Plus proche de Porsche ?
Dans un avenir proche, nous tablons sur d'autres alliances entre Porsche et Volkswagen, notamment avec Audi, pour la production de certains modèles très haut de gamme. Entre les deux entreprises néanmoins, les synergies possibles sont faibles : Porsche ne produit que 100 000 voitures par an et son chiffre d’affaires se limite à 3,5 milliards d’euros, contre 6,2 millions de véhicules chez Volkswagen et 109 milliards de chiffre d’affaires. Un rapprochement plus étroit que de simples accords ponctuels ne nous semble donc pas nécessaire.

COURS DE PORSCHE (en EUR)

A ce niveau de cours, l’action Porsche peut aussi être considérée comme chère.

Pas convaincus
Montée de Porsche dans le capital de Volkswagen, montée de Volkswagen dans le capital de Scania, possible opération sur MAN… le profil de Volkswagen évolue.
Mais ces opérations rencontrent-elles l’intérêt des actionnaires ?
Nous n’en sommes pas convaincus, pour plusieurs raisons.
· D’abord, Porsche, assoiffé de pouvoir et soucieux surtout de créer un « empire », est coutumier d’une politique de dividende peu généreuse : sur les deux derniers exercices, il n’a redistribué que 8 ou 9 % de son bénéfice (hors éléments non récurrents).
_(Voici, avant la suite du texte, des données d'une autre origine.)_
@[simp] theorem State.entries_withPort (s : State) (x : HostPort) : (s.withPort x).entries = s.entries := rfl
@[simp] theorem State.queue_withPort (s : State) (x : HostPort) : (s.withPort x).queue = s.queue := rfl
@[simp] theorem State.line_withPort (s : State) (x : HostPort) : (s.withPort x).line = s.line := rfl
@[simp] theorem State.engine_withPort (s : State) (x : HostPort) : (s.withPort x).engine = s.engine := rfl
@[simp] theorem State.cycle_withPort (s : State) (x : HostPort) : (s.withPort x).cycle = s.cycle := rfl
@[simp] theorem State.flags_withPort (s : State) (x : HostPort) : (s.withPort x).flags = s.flags := rfl
@[simp] theorem State.pins_withPort (s : State) (x : HostPort) : (s.withPort x).pins = s.pins := rfl
@[simp] theorem State.staged_withPort (s : State) (x : HostPort) : (s.withPort x).staged = s.staged := rfl
@[simp] theorem State.applied_withPort (s : State) (x : HostPort) : (s.withPort x).applied = s.applied := rfl
@[simp] theorem State.applySet_withPort (s : State) (x : HostPort) : (s.withPort x).applySet = s.applySet := rfl
@[simp] theorem State.port_withPort (s : State) (x : HostPort) : (s.withPort x).port = x := rfl
@[simp] theorem State.samples_withPort (s : State) (x : HostPort) : (s.withPort x).samples = s.samples := rfl
@[simp] theorem State.pending_withPort (s : State) (x : HostPort) : (s.withPort x).pending = s.pending := rfl

@[simp] theorem State.entries_withSamples (s : State) (x : List LineBit) : (s.withSamples x).entries = s.entries := rfl
@[simp] theorem State.queue_withSamples (s : State) (x : List LineBit) : (s.withSamples x).queue = s.queue := rfl
@[simp] theorem State.line_withSamples (s : State) (x : List LineBit) : (s.withSamples x).line = s.line := rfl
@[simp] theorem State.engine_withSamples (s : State) (x : List LineBit) : (s.withSamples x).engine = s.engine := rfl
@[simp] theorem State.cycle_withSamples (s : State) (x : List LineBit) : (s.withSamples x).cycle = s.cycle := rfl
@[simp] theorem State.flags_withSamples (s : State) (x : List LineBit) : (s.withSamples x).flags = s.flags := rfl
@[simp] theorem State.pins_withSamples (s : State) (x : List LineBit) : (s.withSamples x).pins = s.pins := rfl
@[simp] theorem State.staged_withSamples (s : State) (x : List LineBit) : (s.withSamples x).staged = s.staged := rfl
@[simp] theorem State.applied_withSamples (s : State) (x : List LineBit) : (s.withSamples x).applied = s.applied := rfl
@[simp] theorem State.applySet_withSamples (s : State) (x : List LineBit) : (s.withSamples x).applySet = s.applySet := rfl
@[simp] theorem State.port_withSamples (s : State) (x : List LineBit) : (s.withSamples x).port = s.port := rfl
@[simp] theorem State.samples_withSamples (s : State) (x : List LineBit) : (s.withSamples x).samples = x := rfl
@[simp] theorem State.pending_withSamples (s : State) (x : List LineBit) : (s.withSamples x).pending = s.pending := rfl

@[simp] theorem State.entries_withPending (s : State) (x : List Instr) : (s.withPending x).entries = s.entries := rfl
@[simp] theorem State.queue_withPending (s : State) (x : List Instr) : (s.withPending x).queue = s.queue := rfl
@[simp] theorem State.line_withPending (s : State) (x : List Instr) : (s.withPending x).line = s.line := rfl
@[simp] theorem State.engine_withPending (s : State) (x : List Instr) : (s.withPending x).engine = s.engine := rfl
@[simp] theorem State.cycle_withPending (s : State) (x : List Instr) : (s.withPending x).cycle = s.cycle := rfl
@[simp] theorem State.flags_withPending (s : State) (x : List Instr) : (s.withPending x).flags = s.flags := rfl
@[simp] theorem State.pins_withPending (s : State) (x : List Instr) : (s.withPending x).pins = s.pins := rfl
@[simp] theorem State.staged_withPending (s : State) (x : List Instr) : (s.withPending x).staged = s.staged := rfl
@[simp] theorem State.applied_withPending (s : State) (x : List Instr) : (s.withPending x).applied = s.applied := rfl
@[simp] theorem State.applySet_withPending (s : State) (x : List Instr) : (s.withPending x).applySet = s.applySet := rfl
@[simp] theorem State.port_withPending (s : State) (x : List Instr) : (s.withPending x).port = s.port := rfl
@[simp] theorem State.samples_withPending (s : State) (x : List Instr) : (s.withPending x).samples = s.samples := rfl
@[simp] theorem State.pending_withPending (s : State) (x : List Instr) : (s.withPending x).pending = x := rfl

/-! ### Views -/

@[simp] theorem State.entry_withQueue (s : State) (x : List Index) (i : Index) : (s.withQueue x).entry i = s.entry i := rfl
@[simp] theorem State.entry_withLine (s : State) (l : LineId) (x : LineCtl) (i : Index) : (s.withLine l x).entry i = s.entry i := rfl
@[simp] theorem State.entry_withEngine (s : State) (l : LineId) (x : Phase) (i : Index) : (s.withEngine l x).entry i = s.entry i := rfl
@[simp] theorem State.entry_withCycle (s : State) (l : LineId) (x : CycleUnit) (i : Index) : (s.withCycle l x).entry i = s.entry i := rfl
@[simp] theorem State.entry_withFlags (s : State) (x : Flags) (i : Index) : (s.withFlags x).entry i = s.entry i := rfl
@[simp] theorem State.entry_withPins (s : State) (x : Pins) (i : Index) : (s.withPins x).entry i = s.entry i := rfl
@[simp] theorem State.entry_withStaged (s : State) (x : Settings) (i : Index) : (s.withStaged x).entry i = s.entry i := rfl
@[simp] theorem State.entry_withApplied (s : State) (x : Settings) (i : Index) : (s.withApplied x).entry i = s.entry i := rfl
@[simp] theorem State.entry_withApplySet (s : State) (x : Option ApplySet) (i : Index) : (s.withApplySet x).entry i = s.entry i := rfl
@[simp] theorem State.entry_withPort (s : State) (x : HostPort) (i : Index) : (s.withPort x).entry i = s.entry i := rfl
@[simp] theorem State.entry_withSamples (s : State) (x : List LineBit) (i : Index) : (s.withSamples x).entry i = s.entry i := rfl
@[simp] theorem State.entry_withPending (s : State) (x : List Instr) (i : Index) : (s.withPending x).entry i = s.entry i := rfl

@[simp] theorem State.home_withEntries (s : State) (x : Directory) (i : Index) : (s.withEntries x).home i = s.home i := rfl
@[simp] theorem State.home_withQueue (s : State) (x : List Index) (i : Index) : (s.withQueue x).home i = s.home i := rfl
@[simp] theorem State.home_withLine (s : State) (l : LineId) (x : LineCtl) (i : Index) : (s.withLine l x).home i = s.home i := rfl
@[simp] theorem State.home_withEngine (s : State) (l : LineId) (x : Phase) (i : Index) : (s.withEngine l x).home i = s.home i := rfl
@[simp] theorem State.home_withCycle (s : State) (l : LineId) (x : CycleUnit) (i : Index) : (s.withCycle l x).home i = s.home i := rfl
@[simp] theorem State.home_withFlags (s : State) (x : Flags) (i : Index) : (s.withFlags x).home i = s.home i := rfl
@[simp] theorem State.home_withPins (s : State) (x : Pins) (i : Index) : (s.withPins x).home i = s.home i := rfl
@[simp] theorem State.home_withStaged (s : State) (x : Settings) (i : Index) : (s.withStaged x).home i = s.home i := rfl
@[simp] theorem State.home_withApplySet (s : State) (x : Option ApplySet) (i : Index) : (s.withApplySet x).home i = s.home i := rfl
@[simp] theorem State.home_withPort (s : State) (x : HostPort) (i : Index) : (s.withPort x).home i = s.home i := rfl
@[simp] theorem State.home_withSamples (s : State) (x : List LineBit) (i : Index) : (s.withSamples x).home i = s.home i := rfl
@[simp] theorem State.home_withPending (s : State) (x : List Instr) (i : Index) : (s.withPending x).home i = s.home i := rfl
Cette politique pourrait bien déteindre sur celle de Volkswagen, maintenant que Porsche en aura le contrôle. Nous tablons dès lors sur une distribution qui risque bien de plafonner à un niveau similaire à celui du dernier dividende, soit 18 % pour l’exercice 2008 (2,06 EUR brut) et aussi 18 % pour l’exercice 2009 (2,26 EUR brut).
· Le risque existe de voir les liquidités non redistribuées utilisées dans des investissements coûteux (la montée dans le capital de Scania, au prix fort, est déjà un exemple inquiétant).
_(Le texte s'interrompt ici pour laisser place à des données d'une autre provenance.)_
/-- R142: the report of a line that stops taking part lays its unit to rest. -/
theorem lineStateReport_rests (hold : old.participates = true) (hnew : r.participates l = false) :
    UnitRests (r.lineStateReport l old) l := by
  have hunit : (r.lineStateReport l old).cycle.get l = r.unitLeaves l := by
    rw [State.cycle_lineStateReport]
    unfold State.reportedUnit
    rw [hold, hnew]
  constructor <;> rw [hunit]
  case sync =>
    unfold State.mode
    rw [State.applied_lineStateReport]
    rfl
  case acting =>
    rw [State.applied_lineStateReport]
    rfl
  all_goals rfl

theorem cycleNumber_lineStateReport (hnew : r.participates l = false) :
    ((r.lineStateReport l old).cycle.get l).cycle = (r.cycle.get l).cycle := by
  rw [State.cycle_lineStateReport]
  unfold State.reportedUnit
  rw [hnew]
  cases old.participates with
  | true => rfl
  | false =>
    dsimp only
    split <;> rfl

/-! ### The stop of a line -/

/-- R137, R190: the outcome report of a stop, which comes before the change of the line state. -/
def State.unloaded (s : State) (l : LineId) (x : Ending) : State :=
  match (s.line.get l).attempt with
  | some a => ((s.withEngine l .stopped).emptyBuffer l).report l a x
  | none => (s.withEngine l .stopped).emptyBuffer l

theorem stopLine_eq (s : State) (l : LineId) (x : Ending) :
    s.stopLine l x = (s.unloaded l x).withLine l
      { (s.unloaded l x).line.get l with state := .detached, recovery := 0, rejoin := false } := rfl

theorem unloaded_some {x : Ending} {a : Attempt} (ha : (s.line.get l).attempt = some a) :
    s.unloaded l x = ((s.withEngine l .stopped).emptyBuffer l).report l a x := by
  unfold State.unloaded
  rw [ha]

theorem unloaded_none {x : Ending} (ha : (s.line.get l).attempt = none) :
    s.unloaded l x = (s.withEngine l .stopped).emptyBuffer l := by
  unfold State.unloaded
  rw [ha]

theorem stopLine_ended {x : Ending} (hx : x ≠ .success) : AttemptEnded s (s.stopLine l x) l := by
  rw [stopLine_eq]
  cases ha : (s.line.get l).attempt with
  | none =>
    rw [unloaded_none ha]
    exact .of_noOwner (by rw [ha]; rfl) rfl rfl
  | some a =>
    rw [unloaded_some ha]
    exact (report_ends (r := (s.withEngine l .stopped).emptyBuffer l) ha hx rfl rfl).congr rfl rfl

theorem participates_stopLine (x : Ending) : (s.stopLine l x).participates l = false := by
  unfold State.participates
  rw [State.line_stopLine]
  rfl

theorem flags_stopLine {x : Ending} (hx : x ≠ .success) : (s.stopLine l x).flags = s.flags := by
  rw [stopLine_eq, State.flags_withLine]
  cases ha : (s.line.get l).attempt with
  | none => rw [unloaded_none ha]; rfl
  | some a => rw [unloaded_some ha]; exact flags_report_ended _ l a hx

/-- R121: a line stopped and reported, up to the notice. -/
def State.stopped (s : State) (l : LineId) (x : Ending) : State :=
  (s.stopLine l x).lineStateReport l (s.line.get l).state

/-- R44, R142: the report after a stop freezes what the line's usability held. -/
theorem stopped_reshapes {x : Ending} (hx : x ≠ .success) :
    Reshapes (s.stopLine l x) (s.stopped l x) (afterLoss s l) fun i e => e.notify && decide (LosesUse s l i e) := by
  have hnew := participates_stopLine (s := s) (l := l) x
  have hmode : (s.stopLine l x).mode l = s.mode l := by
    unfold State.mode
    rw [State.applied_stopLine]
  cases hold : (s.line.get l).state.participates with
  | true =>
    refine lineStateReport_leaves hold hnew ?_ fun i => State.home_of_bankMap (by rw [State.applied_stopLine]) i
    rw [hmode, State.cycle_stopLine s l hx]
    rfl
  | false =>
    have hno : ∀ i e, ¬ LosesUse s l i e := by
      rintro i e ⟨hu, _⟩
      unfold State.usable usableIn at hu
      rw [hold] at hu
      cases hu
    refine (lineStateReport_apart hold hnew).weaken fun i e _ => ?_
    rw [afterLoss, if_neg (hno i e), decide_eq_false (hno i e), Bool.and_false]
    exact ⟨rfl, rfl⟩

/-! ### DETACH -/

theorem detachLine_eq (h : s.isDetached l = false) : s.detachLine l = (s.stopped l .abortDetach).notice l := by
  unfold State.detachLine
  rw [h]
  rfl

theorem isDetached_stopped (x : Ending) : (s.stopped l x).isDetached l = true := by
  unfold State.stopped State.isDetached
  rw [State.line_lineStateReport, State.line_stopLine]
  rfl

theorem isDetached_stopped_other (x : Ending) : (s.stopped l x).isDetached l.other = s.isDetached l.other := by
  unfold State.stopped State.isDetached
  rw [State.line_lineStateReport, State.line_stopLine_other]

theorem applySet_stopped (x : Ending) : (s.stopped l x).applySet = s.applySet := by simp [State.stopped]

theorem applied_stopped (x : Ending) : (s.stopped l x).applied = s.applied := by simp [State.stopped]

/-- R16, R44, R52, R76, R82, R158: directory and queue after the stop of a line. -/
theorem stopped_directory (s : State) (l : LineId) {x : Ending} (hx : x ≠ .success) :
    (∀ i e, s.entry i = some e → (s.stopped l x).entry i = (afterAttempt s l i e).map (afterLoss s l i)) ∧
      (∀ i, s.entry i = none → (s.stopped l x).entry i = none) ∧
      QueueMoves s (s.stopped l x) (emptiedBy s l) (frozenAt s l) :=
  (stopLine_ended hx).thenLoss (stopped_reshapes hx)

theorem afterLoss_output {i : Index} {e : Entry} (hk : e.kind = .output) : afterLoss s l i e = e :=
  if_neg fun ⟨_, _, h, _⟩ => h hk

/-- R91, R186: of the entries only an OUTPUT can move with the notice of a DETACH, and then by one sampling. -/
theorem detachLine_entry (hnd : s.isDetached l = false) {i : Index} {e : Entry} (he : s.entry i = some e) :
    (e.kind ≠ .output ∨ s.applySet = none →
      (s.detachLine l).entry i = (afterAttempt s l i e).map (afterLoss s l i)) ∧
    (e.kind = .output → (s.detachLine l).entry i = afterAttempt s l i e ∨
      ∃ x, afterAttempt s l i e = some x ∧ x.state = .live ∧ x.held = false ∧
        ∃ v, x.staged = some v ∧ (s.detachLine l).entry i = some (sampledOnFree x v)) := by
  obtain ⟨hentry, _, _⟩ := stopped_directory s l (x := .abortDetach) (by simp)
  obtain ⟨q, hq⟩ := sampled_notice (s.stopped l .abortDetach) l
  have hafter := hq i
  rw [hentry i e he, ← detachLine_eq hnd] at hafter
  refine ⟨fun hquiet => ?_, fun hk => ?_⟩
  · obtain hk | hset := hquiet
    · rw [hafter]
      cases hattempt : afterAttempt s l i e with
      | none => rfl
      | some y =>
        have hy : (afterLoss s l i y).kind ≠ .output := by
          have hkind : (afterLoss s l i y).kind = y.kind := by
            unfold afterLoss
            split <;> rfl
          rw [hkind, (afterAttempt_some hattempt).1]
          exact hk
        exact congrArg some (sampledWhere_quiet (.inl hy))
    · rw [detachLine_eq hnd, State.notice_none _ l ((applySet_stopped _).trans hset)]
      exact hentry i e he
  · cases hattempt : afterAttempt s l i e with
    | none =>
      rw [hattempt] at hafter
      exact .inl hafter
    | some y =>
      have hy : y.kind = .output := (afterAttempt_some hattempt).1.trans hk
      rw [hattempt, Option.map_some, afterLoss_output hy, Option.map_some] at hafter
      by_cases hsamples : y.staged = none ∨ y.state ≠ .live ∨ y.held = true
      · rw [sampledWhere_quiet (.inr hsamples)] at hafter
        exact .inl hafter
      · simp only [not_or, not_not, Bool.not_eq_true] at hsamples
        obtain ⟨hstaged, hlive, hheld⟩ := hsamples
        obtain ⟨v, hv⟩ := Option.ne_none_iff_exists'.mp hstaged
        rw [sampledWhere_staged hy hlive hheld hv] at hafter
        split at hafter
        · exact .inr ⟨y, rfl, hlive, hheld, v, hv, hafter⟩
        · exact .inl hafter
· Nous ne réduisons pas le niveau de risque de l’action (qui reste à 3), et ce malgré la prise de contrôle de Scania au détriment des actionnaires minoritaires, de l'incertitude concernant d’autres développements possibles et de la calamiteuse notation de Porsche dans notre classement de la gouvernance des entreprises en Europe.
· Si Porsche lance une nouvelle restructuration de Volkswagen, elle ne nous semble pas gagnée d’avance. Et quand bien même elle produirait des effets, ils sont selon nous en grande partie inclus dans le cours actuel.
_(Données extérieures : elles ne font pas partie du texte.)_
-- ==== Sys2Proof/Machine/Dispatch.lean ====
section
/-! DEFINITION. The dispatch: one arm per constructor of Instr, each one call of that instruction's meaning. -/

namespace Sys2Proof.Machine

def exec (i : Instr) (s : State) : Host.Outcome State Fault Refusal :=
  match i with
  | .add rd rs1 rs2 => Sys2Proof.Machine.execAdd rd rs1 rs2 s
  | .sub rd rs1 rs2 => Sys2Proof.Machine.execSub rd rs1 rs2 s
  | .and rd rs1 rs2 => Sys2Proof.Machine.execAnd rd rs1 rs2 s
  | .or rd rs1 rs2 => Sys2Proof.Machine.execOr rd rs1 rs2 s
  | .xor rd rs1 rs2 => Sys2Proof.Machine.execXor rd rs1 rs2 s
  | .slt rd rs1 rs2 => Sys2Proof.Machine.execSlt rd rs1 rs2 s
  | .sltu rd rs1 rs2 => Sys2Proof.Machine.execSltu rd rs1 rs2 s
  | .sra rd rs1 rs2 => Sys2Proof.Machine.execSra rd rs1 rs2 s
  | .srl rd rs1 rs2 => Sys2Proof.Machine.execSrl rd rs1 rs2 s
  | .sll rd rs1 rs2 => Sys2Proof.Machine.execSll rd rs1 rs2 s
  | .addi rd rs1 imm => Sys2Proof.Machine.execAddi rd rs1 imm s
  | .andi rd rs1 imm => Sys2Proof.Machine.execAndi rd rs1 imm s
  | .ori rd rs1 imm => Sys2Proof.Machine.execOri rd rs1 imm s
  | .xori rd rs1 imm => Sys2Proof.Machine.execXori rd rs1 imm s
  | .slti rd rs1 imm => Sys2Proof.Machine.execSlti rd rs1 imm s
  | .sltiu rd rs1 imm => Sys2Proof.Machine.execSltiu rd rs1 imm s
  | .srai rd rs1 shamt => Sys2Proof.Machine.execSrai rd rs1 shamt s
  | .srli rd rs1 shamt => Sys2Proof.Machine.execSrli rd rs1 shamt s
  | .slli rd rs1 shamt => Sys2Proof.Machine.execSlli rd rs1 shamt s
  | .lui rd imm => Sys2Proof.Machine.execLui rd imm s
  | .auipc rd imm => Sys2Proof.Machine.execAuipc rd imm s
  | .lw rd rs1 imm => Sys2Proof.Machine.execLw rd rs1 imm s
  | .sw rs2 rs1 imm => Sys2Proof.Machine.execSw rs2 rs1 imm s
  | .jal rd imm => Sys2Proof.Machine.execJal rd imm s
  | .jalr rd rs1 imm => Sys2Proof.Machine.execJalr rd rs1 imm s
  | .beq rs1 rs2 imm => Sys2Proof.Machine.execBeq rs1 rs2 imm s
  | .bne rs1 rs2 imm => Sys2Proof.Machine.execBne rs1 rs2 imm s
  | .blt rs1 rs2 imm => Sys2Proof.Machine.execBlt rs1 rs2 imm s
  | .bge rs1 rs2 imm => Sys2Proof.Machine.execBge rs1 rs2 imm s
  | .bltu rs1 rs2 imm => Sys2Proof.Machine.execBltu rs1 rs2 imm s
  | .bgeu rs1 rs2 imm => Sys2Proof.Machine.execBgeu rs1 rs2 imm s

end Sys2Proof.Machine
end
· Nous nous montrons donc prudents dans nos estimations et prévoyons un bénéfice par action de 11,20 EUR en 2008 et de 12,60 EUR en 2009.

En dépit de son recul ces derniers mois, l’action Volkswagen VZ est chère. Nous vous conseillons de la vendre.
Pour un investissement dans le secteur, nous conseillons Renault (63,60 EUR) et BMW (32,14 EUR).